◆ **EXERCISE INSTRUCTIONS**
Take the listing below and print exactly the lines starting at the line containing "let join := Instr.join p dt w ws" and ending at the line containing "(off → exec", both ends included, and no others.

◆ **RECORDS SHOWN**
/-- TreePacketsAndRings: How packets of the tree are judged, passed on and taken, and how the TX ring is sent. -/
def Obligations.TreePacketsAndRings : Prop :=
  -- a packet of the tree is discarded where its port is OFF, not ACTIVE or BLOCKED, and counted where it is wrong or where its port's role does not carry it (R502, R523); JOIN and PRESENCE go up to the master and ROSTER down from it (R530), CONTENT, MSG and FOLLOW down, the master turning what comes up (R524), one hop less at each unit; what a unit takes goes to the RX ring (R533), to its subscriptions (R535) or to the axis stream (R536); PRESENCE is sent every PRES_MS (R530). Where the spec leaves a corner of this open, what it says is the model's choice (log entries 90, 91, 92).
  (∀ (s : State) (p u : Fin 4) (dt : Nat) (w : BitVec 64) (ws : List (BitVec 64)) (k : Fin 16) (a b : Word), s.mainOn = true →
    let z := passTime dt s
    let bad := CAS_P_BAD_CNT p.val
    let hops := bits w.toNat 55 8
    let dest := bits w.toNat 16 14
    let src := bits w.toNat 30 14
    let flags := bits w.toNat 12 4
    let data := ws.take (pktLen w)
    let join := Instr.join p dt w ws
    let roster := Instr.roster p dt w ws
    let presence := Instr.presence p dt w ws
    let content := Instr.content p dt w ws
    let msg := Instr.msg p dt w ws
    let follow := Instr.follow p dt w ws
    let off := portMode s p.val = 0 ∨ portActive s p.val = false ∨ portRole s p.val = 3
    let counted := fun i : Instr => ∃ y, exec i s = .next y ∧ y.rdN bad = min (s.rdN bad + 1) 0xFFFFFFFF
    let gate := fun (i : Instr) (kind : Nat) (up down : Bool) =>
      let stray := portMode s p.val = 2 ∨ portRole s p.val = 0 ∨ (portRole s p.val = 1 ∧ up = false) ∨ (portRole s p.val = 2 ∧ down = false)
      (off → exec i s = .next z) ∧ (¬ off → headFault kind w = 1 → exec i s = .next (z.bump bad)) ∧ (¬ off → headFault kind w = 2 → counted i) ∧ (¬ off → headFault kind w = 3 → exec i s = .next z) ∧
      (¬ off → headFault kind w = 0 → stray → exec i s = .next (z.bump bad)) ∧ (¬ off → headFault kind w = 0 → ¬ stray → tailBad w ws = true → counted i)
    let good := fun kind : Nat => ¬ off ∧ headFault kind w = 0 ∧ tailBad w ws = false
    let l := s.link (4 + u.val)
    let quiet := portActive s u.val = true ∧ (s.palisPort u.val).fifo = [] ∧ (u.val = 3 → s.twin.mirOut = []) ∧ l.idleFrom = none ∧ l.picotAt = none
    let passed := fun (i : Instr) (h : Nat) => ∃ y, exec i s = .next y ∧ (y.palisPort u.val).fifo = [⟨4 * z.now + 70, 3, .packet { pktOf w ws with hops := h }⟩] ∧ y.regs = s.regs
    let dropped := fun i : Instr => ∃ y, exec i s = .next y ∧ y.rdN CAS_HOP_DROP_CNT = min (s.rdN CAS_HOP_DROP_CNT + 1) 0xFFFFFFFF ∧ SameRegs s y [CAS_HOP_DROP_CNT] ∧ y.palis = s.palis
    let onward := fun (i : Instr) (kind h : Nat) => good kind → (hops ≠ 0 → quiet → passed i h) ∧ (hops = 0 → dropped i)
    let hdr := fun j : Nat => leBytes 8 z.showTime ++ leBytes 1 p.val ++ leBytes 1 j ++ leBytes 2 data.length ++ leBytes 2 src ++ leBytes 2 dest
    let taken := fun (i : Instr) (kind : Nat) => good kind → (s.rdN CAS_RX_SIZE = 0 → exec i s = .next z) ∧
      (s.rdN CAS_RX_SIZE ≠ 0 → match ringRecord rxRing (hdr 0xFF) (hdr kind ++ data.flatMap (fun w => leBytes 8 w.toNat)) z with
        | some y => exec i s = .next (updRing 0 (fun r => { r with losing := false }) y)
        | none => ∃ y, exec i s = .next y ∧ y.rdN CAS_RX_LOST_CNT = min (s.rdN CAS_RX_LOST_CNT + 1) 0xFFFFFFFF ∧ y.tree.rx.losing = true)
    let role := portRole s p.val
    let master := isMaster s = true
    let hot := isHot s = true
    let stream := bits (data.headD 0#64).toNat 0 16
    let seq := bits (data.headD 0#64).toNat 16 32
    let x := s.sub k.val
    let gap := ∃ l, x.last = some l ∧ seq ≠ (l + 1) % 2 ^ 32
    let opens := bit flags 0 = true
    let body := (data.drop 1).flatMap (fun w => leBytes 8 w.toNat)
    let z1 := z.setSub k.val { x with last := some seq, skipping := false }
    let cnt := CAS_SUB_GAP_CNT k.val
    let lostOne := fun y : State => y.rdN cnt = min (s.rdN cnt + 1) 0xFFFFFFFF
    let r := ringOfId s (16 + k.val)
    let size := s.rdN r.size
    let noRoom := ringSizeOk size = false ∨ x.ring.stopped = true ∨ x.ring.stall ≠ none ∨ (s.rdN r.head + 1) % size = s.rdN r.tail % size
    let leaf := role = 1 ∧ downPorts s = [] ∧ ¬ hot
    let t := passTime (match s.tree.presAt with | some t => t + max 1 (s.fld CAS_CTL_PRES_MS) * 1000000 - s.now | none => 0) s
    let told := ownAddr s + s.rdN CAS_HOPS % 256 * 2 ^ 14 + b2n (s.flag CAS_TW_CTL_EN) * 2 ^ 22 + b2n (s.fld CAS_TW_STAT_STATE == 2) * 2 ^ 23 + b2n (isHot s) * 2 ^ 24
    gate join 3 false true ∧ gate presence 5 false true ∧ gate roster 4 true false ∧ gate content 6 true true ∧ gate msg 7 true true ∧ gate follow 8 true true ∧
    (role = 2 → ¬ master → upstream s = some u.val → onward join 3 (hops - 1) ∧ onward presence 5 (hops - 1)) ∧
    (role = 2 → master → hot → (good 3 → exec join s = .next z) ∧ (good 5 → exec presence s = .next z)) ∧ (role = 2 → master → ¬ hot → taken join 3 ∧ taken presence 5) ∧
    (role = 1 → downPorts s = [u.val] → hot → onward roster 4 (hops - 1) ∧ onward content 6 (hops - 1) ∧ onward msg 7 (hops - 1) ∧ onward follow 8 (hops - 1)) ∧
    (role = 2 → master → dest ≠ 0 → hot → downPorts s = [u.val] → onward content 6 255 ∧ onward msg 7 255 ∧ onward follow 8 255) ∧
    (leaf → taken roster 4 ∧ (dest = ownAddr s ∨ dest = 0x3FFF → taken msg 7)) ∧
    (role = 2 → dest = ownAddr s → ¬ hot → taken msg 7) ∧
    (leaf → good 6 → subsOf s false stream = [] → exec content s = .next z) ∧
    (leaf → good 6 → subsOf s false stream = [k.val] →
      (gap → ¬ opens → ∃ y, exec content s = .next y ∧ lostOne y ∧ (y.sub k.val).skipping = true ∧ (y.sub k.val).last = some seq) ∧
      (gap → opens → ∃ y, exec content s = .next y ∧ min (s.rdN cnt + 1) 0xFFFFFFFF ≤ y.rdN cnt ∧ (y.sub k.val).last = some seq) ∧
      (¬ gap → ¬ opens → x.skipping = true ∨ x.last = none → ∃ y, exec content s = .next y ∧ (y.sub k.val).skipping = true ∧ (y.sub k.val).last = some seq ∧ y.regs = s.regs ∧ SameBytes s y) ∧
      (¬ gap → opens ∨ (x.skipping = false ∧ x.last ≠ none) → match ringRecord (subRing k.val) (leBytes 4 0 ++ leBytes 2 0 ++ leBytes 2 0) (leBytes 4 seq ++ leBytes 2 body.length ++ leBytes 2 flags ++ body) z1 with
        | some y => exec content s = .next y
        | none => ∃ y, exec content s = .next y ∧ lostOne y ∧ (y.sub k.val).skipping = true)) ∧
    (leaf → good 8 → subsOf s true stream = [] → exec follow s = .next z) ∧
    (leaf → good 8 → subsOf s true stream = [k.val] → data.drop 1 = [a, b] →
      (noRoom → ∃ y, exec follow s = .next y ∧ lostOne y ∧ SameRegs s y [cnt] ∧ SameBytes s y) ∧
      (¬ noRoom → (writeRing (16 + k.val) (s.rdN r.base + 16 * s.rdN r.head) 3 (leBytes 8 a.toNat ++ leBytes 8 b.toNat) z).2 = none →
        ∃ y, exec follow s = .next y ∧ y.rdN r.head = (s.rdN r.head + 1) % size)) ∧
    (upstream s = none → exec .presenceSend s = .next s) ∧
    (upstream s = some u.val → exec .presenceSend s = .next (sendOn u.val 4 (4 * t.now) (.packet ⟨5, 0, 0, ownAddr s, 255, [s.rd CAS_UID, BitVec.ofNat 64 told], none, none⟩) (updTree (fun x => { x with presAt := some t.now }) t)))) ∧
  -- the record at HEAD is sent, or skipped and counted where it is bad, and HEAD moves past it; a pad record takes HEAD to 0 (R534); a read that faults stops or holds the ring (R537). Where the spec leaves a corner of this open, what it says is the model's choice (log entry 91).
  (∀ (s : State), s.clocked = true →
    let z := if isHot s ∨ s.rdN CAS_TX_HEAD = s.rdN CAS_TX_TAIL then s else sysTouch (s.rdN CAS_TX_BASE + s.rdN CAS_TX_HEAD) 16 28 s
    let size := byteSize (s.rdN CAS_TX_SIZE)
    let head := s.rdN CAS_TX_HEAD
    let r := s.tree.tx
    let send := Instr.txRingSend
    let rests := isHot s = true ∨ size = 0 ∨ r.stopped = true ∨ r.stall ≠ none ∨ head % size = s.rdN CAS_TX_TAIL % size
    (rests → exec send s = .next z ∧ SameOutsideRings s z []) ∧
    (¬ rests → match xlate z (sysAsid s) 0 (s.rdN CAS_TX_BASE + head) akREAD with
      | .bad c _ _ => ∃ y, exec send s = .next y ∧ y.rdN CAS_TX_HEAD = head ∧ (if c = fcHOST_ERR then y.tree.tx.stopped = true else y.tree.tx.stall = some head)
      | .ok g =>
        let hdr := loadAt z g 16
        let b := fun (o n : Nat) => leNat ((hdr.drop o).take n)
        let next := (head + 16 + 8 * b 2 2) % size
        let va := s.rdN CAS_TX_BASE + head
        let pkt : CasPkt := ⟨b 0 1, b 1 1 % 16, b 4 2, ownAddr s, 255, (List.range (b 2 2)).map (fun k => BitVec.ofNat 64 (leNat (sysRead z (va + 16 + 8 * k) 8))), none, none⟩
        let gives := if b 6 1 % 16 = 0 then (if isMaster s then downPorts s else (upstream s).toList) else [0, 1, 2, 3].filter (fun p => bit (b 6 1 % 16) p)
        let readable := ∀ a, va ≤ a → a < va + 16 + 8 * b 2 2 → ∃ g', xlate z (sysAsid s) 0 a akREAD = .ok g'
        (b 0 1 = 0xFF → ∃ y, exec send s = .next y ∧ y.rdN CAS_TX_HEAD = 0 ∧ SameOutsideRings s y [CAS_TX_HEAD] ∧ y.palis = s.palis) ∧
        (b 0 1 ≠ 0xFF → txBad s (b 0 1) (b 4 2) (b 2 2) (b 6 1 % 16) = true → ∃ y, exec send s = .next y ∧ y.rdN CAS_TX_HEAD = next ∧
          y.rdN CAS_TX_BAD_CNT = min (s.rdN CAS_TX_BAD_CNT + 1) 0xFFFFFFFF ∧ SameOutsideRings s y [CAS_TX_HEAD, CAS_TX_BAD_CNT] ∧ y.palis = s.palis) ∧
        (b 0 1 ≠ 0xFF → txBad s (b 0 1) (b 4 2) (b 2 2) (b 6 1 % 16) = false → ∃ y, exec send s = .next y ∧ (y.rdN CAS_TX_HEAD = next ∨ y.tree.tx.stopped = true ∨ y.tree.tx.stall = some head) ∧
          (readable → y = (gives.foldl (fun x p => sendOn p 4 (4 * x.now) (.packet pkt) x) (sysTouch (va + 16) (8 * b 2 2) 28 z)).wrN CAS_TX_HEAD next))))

◆ **ANSWER AREA**
    let join := Instr.join p dt w ws
    let roster := Instr.roster p dt w ws
    let presence := Instr.presence p dt w ws
    let content := Instr.content p dt w ws
    let msg := Instr.msg p dt w ws
    let follow := Instr.follow p dt w ws
    let off := portMode s p.val = 0 ∨ portActive s p.val = false ∨ portRole s p.val = 3
    let counted := fun i : Instr => ∃ y, exec i s = .next y ∧ y.rdN bad = min (s.rdN bad + 1) 0xFFFFFFFF
    let gate := fun (i : Instr) (kind : Nat) (up down : Bool) =>
      let stray := portMode s p.val = 2 ∨ portRole s p.val = 0 ∨ (portRole s p.val = 1 ∧ up = false) ∨ (portRole s p.val = 2 ∧ down = false)
      (off → exec i s = .next z) ∧ (¬ off → headFault kind w = 1 → exec i s = .next (z.bump bad)) ∧ (¬ off → headFault kind w = 2 → counted i) ∧ (¬ off → headFault kind w = 3 → exec i s = .next z) ∧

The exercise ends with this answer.